Not today. Cars are parked along both sides of the road, wheels making muddy impressions on the fringes of the lawns. Metal doors slam, security systems chirp, black-coated people with frowns bend into the wind and shuffle to the house across the street from my mother’s.

They’re here to pay their dues, pay respects, pay the price of knowing a dead girl’s parents. They’re going to Cassie’s house.

I park in my mother’s driveway.

Mrs. Parrish’s rose garden has spread out along both sides of the house and taken over the front yard. The bushes are pruned down to thorny spikes for winter, wrapped in burlap sacks, summer dreams of fat blossoms pulled deep into the roots.

The first time I saw Cassie puke
was in that garden.

Her parents were having a Labor Day party, the last one before school started. The grown-ups were loud and drunk in the pool, the high-school couples had retreated home to the soft couches waiting in empty basements, and the little kids were in bed. We weren’t little anymore; we were eleven. We could stay up as long as we wanted if we didn’t bug our parents.

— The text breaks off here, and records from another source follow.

-- ==== Sys2Proof/Machine/Plate.lean ====
section
/-! DEFINITION. The plate words RESID, SETTLE, PROOF, STI, TQPUSH, TQPOP, with the commit of an update, the raises of STI
and the snapshot of PROOF (R69 to R74, R79 to R89, R353, R358, R367, R369, R374); and the draft words (R182 to R185, R306). -/

namespace Sys2Proof.Machine

/-! ### Residuals -/

/-- A number of records as an FP32 integer (R85). -/
def occWord (n : Nat) : Word := (rne32 (ofInt n)).1
def infWord : Word := 0x7F800000
/-- The larger of two non-negative FP32 values: their bits are in the order of their values. -/
def maxRho (a b : Word) : Word := if a.toNat < b.toNat then b else a

/-- Raise a cell's residual by a share; a running cell keeps it in its arrivals too (R71, R74). -/
def Entry.raise (e : Entry) (s : Word) : Entry :=
  { e with rho := upAdd e.rho s, arrivals := if e.running then upAdd e.arrivals s else e.arrivals }

/-- The kind of launch a cell belongs to. -/
def kindOf (s : State) (c : Cell) : LaunchKind := ((s.launch? c.launch).map (·.kind)).getD .grid

/-! ### RESID and SETTLE -/

/-- What RESID folds: an absolute value, a NaN as +∞ with NV (R70). -/
def foldRho (w : Word) : Word × Word := if isNan w then (infWord, stNV) else (w &&& 0x7FFFFFFF, 0)
def execResid (a b : Name) (s : State) : Out :=
  unit s {} false false fun s g =>
    withLanes [plainSrc a .b32, plainSrc b .b32] s g fun s g vals => some <|
      if kindOf s g.cell ≠ .plate then s else
      vals.foldl (fun s x =>
        let v := foldRho (loWord (x.2.getD 0 0))
        let d := foldRho (loWord (x.2.getD 1 0))
        (s.setCell g.cell.id fun c => { c with repV := maxRho c.repV v.1, repD := maxRho c.repD d.1 }).orArith g.cell.id (v.2 ||| d.2)) s

/-- SETTLE (R71, R358): every fibre present arrives; in a grid cell it is a QUIT. -/
def execSettle (s : State) : Out :=
  unit s {} false false fun s g =>
    let (s, ms) := barTx s g g.members
    if kindOf s g.cell = .grid || g.cell.settled then
      some (foldLanes s g (ms.map fun f => (f, [])) fun s f _ => quitLane g s f)
    else
      let s := blockAt (if ms.isEmpty then s else endPins s (·.cell == g.cell.id)) g ms .settle
      some (ms.foldl (fun s f => parkStuck s ⟨g.cell.id, f.idx⟩) s)

/-- Steps 2 and 3 of R71 and the end of Running, in the plate's entries: one event of the plate order. -/
def commitEntries (l : Launch) (i : Nat) (v d : Word) : Launch :=
  let edges := ((l.cells[i]?).map (·.edges)).getD []
  let l := match l.kind with
    | .plate =>
      let l := l.setEntry i fun e => { e with rho := upAdd v e.arrivals, arrivals := 0 }
      edges.foldl (fun (l : Launch) (x : Nat × Word) => l.setEntry x.1 fun e => e.raise (share x.2 d)) l
    | _ => l
  checkConverged (l.setEntry i fun e => { e with running := false })

/-- Bytes of a cell reach their homes from its cluster, whose L1 blocks take them (R189, R191). -/
def landAll (s : State) (c : Cell) (sup : Bool) (l : List (Nat × Byte)) : Except (Nat × Cause) State :=
  l.foldl (fun (r : Except (Nat × Cause) State) x => r.bind fun s =>
    (homeWrite s (c.who sup) (some c.cluster) x.1 [x.2]).map fun s =>
      settleBlocks s 0 c.cluster (tagOf s c.part c.fn x.1) x.1 [x.2]) (.ok (touchEach s (c.who sup) .write (l.map (·.1))))
/-- Is no held write of an update held back at its home? -/
def heldReady (s : State) (c : Cell) : Bool :=
  c.held.all fun x => !heldBack s [] c.part c.fn x.1 1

I ran across the street to my house to get a sweatshirt.

When I came back, Cassie was gone. I hunted everywhere until I found her in the shadows of the rose garden, away from the torchlights and the sound of margarita blenders.

She was gagging, finger shoved down her throat. Most everything she had eaten was splashed on the mulch: a bag of potato chips, most of a carton of onion dip, two fudge brownies, and a slice of strawberry shortcake.

“I’ll get your mom,” I said.

“No!” She grabbed me and explained in tight, cramped whispers. She was puking on purpose, so she wouldn’t get fat. She started to cry because she had waited too long and calories were leaking into her and making her feel bad.

“Why did you eat the brownies, if you don’t want to get fat?” my little elf-girl body asked.

“Because I was hungry!” Tears spilled down her cheeks and rolled into the nastiness on her chin.

I kicked mulch on the mess and snuck her up to the bathroom so she could wash her hair. I cleaned the puke off her shirt with the Dove soap in the sink, gagging the whole time. When she was in the shower, I stuck her shirt in the dryer. I used a butter knife to scrape off the nasty smell from the soap.

Buried in our sleeping bags later, she told me that every girl in her cabin at drama camp puked. When I asked why, she said it was because they were all fat-fat-fatties and something had to be done. Camp taught Cassie way more than school.

By eighth grade she had turned pro, color-coding the beginning of her binges either Doritos orange or blueberry purple so she’d know when the job was done. Her favorite puking finger was lined with scratches that never healed. She told her mom they were from soccer/lacrosse practice or play practice/set construction. Or that the dog nipped her.